Parler d’écologie en famille
Dans le contexte du dérèglement climatique actuel, le phénomène de « l’éco-anxiété » est devenu prégnant parmi les jeunes, au point que certains en tirent un rejet radical du style de vie de leurs parents. Dans certaines familles, le basculement des nouvelles générations vers l’écologie s’inscrit en rupture avec un héritage spirituel, notamment dans le milieu agricole où la domination de la nature était autrefois une notion positive, souvent vécue dans une perspective de foi.
Dans l’après-guerre, les agriculteurs formés par la JAC, la Jeunesse Agricole Catholique, ont activement remodelé le paysage des campagnes françaises, défrichant et fertilisant de vastes parcelles. Cette période de développement extensif a conduit à l’autosuffisance alimentaire, et certains agriculteurs ayant connu des situations de misère dans leur enfance ont pu progressivement rencontrer un niveau de vie plus confortable. Mais les générations suivantes se sont éloignées de cette conception d’un effort de développement lié au catholicisme. « Mes petits-enfants ont tous été baptisés, mais aucun n’a fait sa confirmation... », regrette Marie-Thérèse, 86 ans, catholique fervente dont la foi a été forgée par la JAC. Elle constate que « le monde a changé » et que la dimension « communautaire » de la vie à la campagne s’est perdue au fil de l’évolution des techniques agricoles.
Se détacher des écrans
Venu lui aussi du monde agricole mais désormais cadre dans l’industrie, Samuel, 50 ans, a beaucoup évolué dans sa réflexion sur l’écologie. Les difficultés d’approvisionnement des usines de son groupe lui ont fait prendre conscience de la limitation des ressources dans son secteur – l’aluminium – et du fait que toute l’économie doit se réorienter sur un principe de sobriété et de rareté. Amené à se déplacer régulièrement, il continue à prendre l’avion mais essaie de réduire son empreinte carbone. « Avant la pandémie, il m’arrivait souvent de faire un aller-retour dans la journée entre Toulouse et Francfort pour une simple réunion. C’était une dépense totalement hors-sol et inutile. Maintenant, nous privilégions les réunions en visio », explique-t-il.

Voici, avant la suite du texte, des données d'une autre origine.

/-- The ring pauses. -/
theorem within_pauseRing (d : Dev) (r : Nat) : Within [F.HIF_RING_STATUS_STATE.addr r] [.regs, .hif] d (pauseRing d r) := by
  unfold pauseRing
  extract_lets d₁
  have h₁ : Within [F.HIF_RING_STATUS_STATE.addr r] [.regs, .hif] d d₁ := .ite (fun _ => (Within.refl _ _ d).wr) fun _ => .refl _ _ d
  refine .ite (fun _ => ?_) fun _ => h₁
  split
  · exact (h₁.only (only_hif d₁ _)).modRing
  · exact h₁

theorem rState_pauseRing (d : Dev) (r : Nat) (h : rState d r = 1 ∨ rState d r = 2) : rState (pauseRing d r) r = 2 := by
  unfold pauseRing
  extract_lets d₁
  have h₁ : rState d₁ r = 2 := by
    unfold d₁
    split
    · exact rd_wr_fits d (by decide)
    · next hne => exact h.resolve_left hne
  split
  · split
    · exact h₁
    · exact h₁
  · exact h₁

/-! ### Page requests (R360) -/

/-- A page request leaves. -/
def reqLeft (d : Dev) (x : PageReq) : Dev := perf (emit d (.pageReq x.page x.w)) 0xD 0

theorem within_reqLeft (d : Dev) (x : PageReq) : Within [] [.out, .pm] d (reqLeft d x) := ((Within.refl _ _ d).emit).perf

theorem sent_reqLeft (d : Dev) (x : PageReq) : Sent d (reqLeft d x) [.pageReq x.page x.w] :=
  (evals_perf (emit d (.pageReq x.page x.w)) 0xD 0 1).parts .out (by simp)

/-- The requests that `sendReqs` sends. -/
def reqsReady (d : Dev) : List PageReq := (d.dma.reqs.filter fun x => !x.sent).take (512 - (d.dma.reqs.filter (·.sent)).length)

theorem sendReqs_eq (d : Dev) : sendReqs d = onDma ((reqsReady d).foldl reqLeft d) fun m =>
    { m with reqs := m.reqs.map fun x => if (reqsReady d).contains x then { x with sent := true } else x } := rfl

/-- Where every request has been sent, nothing is. -/
theorem sendReqs_of_sent {d : Dev} (h : ∀ x ∈ d.dma.reqs, x.sent = true) : sendReqs d = d := by
  have hnone : d.dma.reqs.filter (fun x => !x.sent) = [] := by
    rw [List.filter_eq_nil_iff]
    intro x hx
    simp [h x hx]
  have hmap : d.dma.reqs.map (fun x => if ([] : List PageReq).contains x then { x with sent := true } else x) = d.dma.reqs := by simp
  have hready : reqsReady d = [] := by rw [reqsReady, hnone, List.take_nil]
  rw [sendReqs_eq, hready, List.foldl_nil, onDma, hmap]

/-- A new request is sent while fewer than 512 are outstanding. -/
theorem sendReqs_of_new {d : Dev} {l : List PageReq} {x : PageReq} (hreqs : d.dma.reqs = l ++ [x]) (hl : ∀ y ∈ l, y.sent = true)
    (hx : x.sent = false) (hroom : l.length < 512) : sendReqs d =
      onDma (reqLeft d x) fun m => { m with reqs := l ++ [{ x with sent := true }] } := by
  have hnew : d.dma.reqs.filter (fun x => !x.sent) = [x] := by
    rw [hreqs, List.filter_append, List.filter_eq_nil_iff.mpr fun y hy => by simp [hl y hy]]
    simp [hx]
  have hold : (d.dma.reqs.filter (·.sent)).length < 512 := by
    rw [hreqs, List.filter_append, List.filter_eq_self.mpr hl]
    simpa [hx] using hroom
  have hmap : (l ++ [x]).map (fun y => if [x].contains y then { y with sent := true } else y) = l ++ [{ x with sent := true }] := by
    rw [List.map_append, List.map_cons, List.map_nil, if_pos (by simp)]
    congr 1
    refine (List.map_congr_left fun y hy => if_neg fun hxy => ?_).trans (List.map_id l)
    have hyx : y = x := by simpa using hxy
    exact absurd ((hl y hy).symm.trans (congrArg PageReq.sent hyx)) (by simp [hx])
  have hready : reqsReady d = [x] := by
    rw [reqsReady, hnew]
    exact List.take_of_length_le (by rw [List.length_singleton]; omega)
  have hdma : (reqLeft d x).dma.reqs = l ++ [x] := by rw [(within_reqLeft d x).parts .dma (by simp), hreqs]
  rw [sendReqs_eq, hready, List.foldl_cons, List.foldl_nil, onDma, hdma, hmap, onDma]

/-! ### Faults (R360, R361) -/

/-- The code of a translation fault that fails its ring (Table 14-2). -/
def faultCode (d : Dev) : Nat := if d.dma.rspFail = true then 0xF else if d.dma.pri = false then 0x101 else 0x106

theorem transFault_fails {d : Dev} {r : Fin 41} (h : d.dma.rspFail = true ∨ d.dma.pri = false ∨ 3 ≤ tget 0 d.dma.succ r.val)
    (sn : SN) (page : Nat) (w : Bool) : transFault sn d r page w = failAccess sn (faultCode d) page d r := by
  unfold transFault faultCode
  cases hrsp : d.dma.rspFail with
  | true => rfl
  | false =>
    cases hpri : d.dma.pri with
    | false => rfl
    | true => exact if_pos ((h.resolve_left (by simp [hrsp])).resolve_left (by simp [hpri]))

/-- A request for the page joins the list. -/
def requestQueued (r : Fin 41) (page : Nat) (w : Bool) (d : Dev) : Dev :=
  onDma d fun m => { m with reqs := m.reqs ++ [{ page := page, w := w, rings := [r], sent := false }] }

theorem transFault_asks {d : Dev} {r : Fin 41} {page : Nat} {w : Bool} (hrsp : d.dma.rspFail = false) (hpri : d.dma.pri = true)
    (hsucc : tget 0 d.dma.succ r.val < 3) (hheld : (ringOf d r).held = none)
    (hnew : ∀ x ∈ d.dma.reqs, x.page ≠ page ∨ x.w ≠ w) (sn : SN) :
    transFault sn d r page w = sendReqs (requestQueued r page w (pauseRing d r)) := by
  have hdma : (pauseRing d r).dma = d.dma := (within_pauseRing d r).parts .dma (by simp)
  unfold transFault
  rw [if_neg (by simp [hrsp]), if_neg (by simp [hpri]), if_neg (by omega)]
  extract_lets d₁
  have h₁ : d₁ = pauseRing d r := if_neg (by simp [hheld])
  rw [h₁]
  refine if_neg fun h => ?_
  rw [hdma, List.any_eq_true] at h
  obtain ⟨x, hx, hsame⟩ := h
  rcases hnew x hx with hp | hw
  · simp [hp] at hsame
  · simp [hw] at hsame

/-- The ring pauses and its page request leaves. -/
theorem pageAsked_spec {d : Dev} {r : Fin 41} (page : Nat) (w : Bool) (hsent : ∀ x ∈ d.dma.reqs, x.sent = true)
    (hroom : d.dma.reqs.length < 512) (hstate : rState d r = 1 ∨ rState d r = 2) :
    Within [F.HIF_RING_STATUS_STATE.addr r] [.regs, .dma, .hif, .pm, .out] d (sendReqs (requestQueued r page w (pauseRing d r))) ∧
      Sent d (sendReqs (requestQueued r page w (pauseRing d r))) [.pageReq page w] ∧
      rState (sendReqs (requestQueued r page w (pauseRing d r))) r = 2 ∧
      (sendReqs (requestQueued r page w (pauseRing d r))).dma.reqs =
        d.dma.reqs ++ [{ page := page, w := w, rings := [r], sent := true }] := by
  have hpause := within_pauseRing d r
  have hpaused := rState_pauseRing d r hstate
  have hqueued : Within [F.HIF_RING_STATUS_STATE.addr r] [.regs, .dma, .hif, .pm, .out] d (requestQueued r page w (pauseRing d r)) :=
    (hpause.mono : Within _ [.regs, .dma, .hif, .pm, .out] d _).only (only_onDma _ _)
  have hreqs : (requestQueued r page w (pauseRing d r)).dma.reqs =
      d.dma.reqs ++ [{ page := page, w := w, rings := [r], sent := false }] :=
    congrArg (fun m : Dma => m.reqs ++ [{ page := page, w := w, rings := [r], sent := false }]) (hpause.parts .dma (by simp))
  have hout : (requestQueued r page w (pauseRing d r)).out = d.out := hpause.parts .out (by simp)
  have hstay : rState (requestQueued r page w (pauseRing d r)) r = 2 := hpaused
  generalize requestQueued r page w (pauseRing d r) = a at *
  rw [sendReqs_of_new hreqs hsent rfl hroom]
  have hleft := within_reqLeft a { page := page, w := w, rings := [r], sent := false }
  have hsentOut := sent_reqLeft a { page := page, w := w, rings := [r], sent := false }
  generalize reqLeft a { page := page, w := w, rings := [r], sent := false } = b at *
  rw [Sent, hout] at hsentOut
  exact ⟨(hqueued.next hleft).only (only_onDma _ _), hsentOut, (hleft.rState (by simp)).trans hstay, rfl⟩

section
variable {s : State} {c : TransCpl} (hcore : s.dev.pwr.core = true) (henable : s.dev.dma.enable = true)
include hcore henable

theorem translationCompletion_stale (hstale : c.stale = true) : Acts [.out] (.translationCompletion c) s fun t =>
    Sent s.dev t.dev [.transReq (c.addr.toNat / 4096 * 4096)] :=
  ((Within.refl [] _ s.dev).emit).acts (exec_of_core (g := fun d => transCpl c s.sn d) rfl hcore (transCpl_stale henable hstale)) rfl

variable (hstale : c.stale = false)
include hstale

theorem translationCompletion_entered (hring : c.ring = none) (hgrant : c.r = true ∨ c.w = true ∨ c.u = true) :
    Acts [.dma] (.translationCompletion c) s fun t => t.dev.dma.cache.head? = some (entryOf c) ∧
      (∀ x ∈ s.dev.dma.cache, (c.evict = none ∧ s.dev.dma.cache.length < 1024 ∨ pinned s.dev x = true) →
        (x.base ≠ (entryOf c).base ∨ x.size ≠ (entryOf c).size) → x ∈ t.dev.dma.cache) := by
  refine (within_entryCached c s.dev).acts
    (exec_of_core (g := fun d => transCpl c s.sn d) rfl hcore (transCpl_entered henable hstale hring hgrant)) ⟨rfl, fun x hx hkeep hother => ?_⟩
  refine List.mem_cons_of_mem _ (List.mem_filter.mpr ⟨mem_evictFor hx hkeep, ?_⟩)
  rcases hother with h | h
  · simp [h]
  · simp [h]

variable {r : Fin 41} (hring : c.ring = some r) (hheld : (ringOf s.dev r).held = none) (hstate : rState s.dev r = 1 ∨ rState s.dev r = 2)
include hring hstate

theorem translationCompletion_fails (huse : (c.u || (if needsW s.dev r (c.addr.toNat / 4096 * 4096) = true then c.w else c.r)) = false)
    (h : s.dev.dma.rspFail = true ∨ s.dev.dma.pri = false ∨ 3 ≤ tget 0 s.dev.dma.succ r.val) :
    ActsR (failRegs s.dev [r.val]) failParts (.translationCompletion c) s fun t =>
      RingFailed s.dev t.dev s.sn r (c.addr.toNat / 4096 * 4096)
        (if s.dev.dma.rspFail = true then 0xF else if s.dev.dma.pri = false then 0x101 else 0x106) := by
  obtain ⟨l, heq⟩ := transCpl_fault (sn := s.sn) henable hstale hring huse hstate
  have hcached : Within (failRegs s.dev [r.val]) (.regs :: failParts) s.dev (recached l s.dev) :=
    (Within.refl _ _ s.dev).only (only_onDma _ _) (by decide) (by simp [failParts])
  obtain ⟨hframe, hfailed⟩ := failAccess_spec s.sn (faultCode (recached l s.dev)) (c.addr.toNat / 4096 * 4096) (recached l s.dev)
    (r := r.val) (by omega)
  rw [transFault_fails (d := recached l s.dev) h] at heq
  obtain ⟨b, hb⟩ : ∃ b, b = failAccess s.sn (faultCode (recached l s.dev)) (c.addr.toNat / 4096 * 4096) (recached l s.dev) r := ⟨_, rfl⟩
  rw [← hb] at heq hframe hfailed
  exact (hcached.trans hframe).actsR (exec_of_core (g := fun d => transCpl c s.sn d) rfl hcore heq) hfailed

Attaché au principe d’une vraie « déconnexion » le week-end et passionné de permaculture, Samuel consacre son week-end au jardinage et aux randonnées en famille. Ses enfants sont donc sensibilisés au respect de la nature. Dans cette famille attachée aux livres et à la vie au grand air, pas question de garder les yeux vissés sur son téléphone toute la journée. Dans cette perspective, l’éducation à l’écologie est d’abord une éducation à une vie saine et détachée des écrans.
Responsabilité et résilience
Dans d’autres sphères culturelles, l’éducation à l’écologie est aussi une éducation à la paix. Alessandra, Paraguayenne, se souvient des séances de ramassage de déchets avec des groupes de jeunes fédérés autour de Pa’i Oliva, un jésuite « de gauche » qui incarnait la résistance au parti conservateur au pouvoir, dans la capitale, Asuncion, une ville saturée par les déchets. « Nous avons été éduqués dans la haine des Argentins qui ont massacré notre peuple au XIXe siècle, et jeter nos déchets dans le Rio de la Plata, qui débouche vers l’Argentine, était une façon de les “punir”, avec nos petits moyens à disposition. Il est donc très difficile de changer de mentalité, de former les nouvelles générations à une prise de conscience de la responsabilité collective sur la gestion de ces déchets qui finiront dans la mer, au détriment de tous », s’attriste-t-elle.
Mais ce pays sait aussi faire preuve de résilience. Dans le bidonville de Cateura, un orchestre de jeunes s’est constitué à partir d’instruments fabriqués avec des objets recyclés, et il est devenu une fierté nationale du Paraguay, au point de recevoir des invitations à se produire dans le monde entier. Peut-être est-ce cela, la véritable écologie : faire jaillir la vie là où on ne l’attend pas, en recyclant les ressources à disposition avec le plus de créativité possible. Loin des polémiques, cet orchestre paraguayen trace la voie d’une sobriété heureuse qui recrée du lien social et ouvre de nouvelles perspectives pour ces familles jusqu’alors assignées à l’humiliation sociale et à la pauvreté.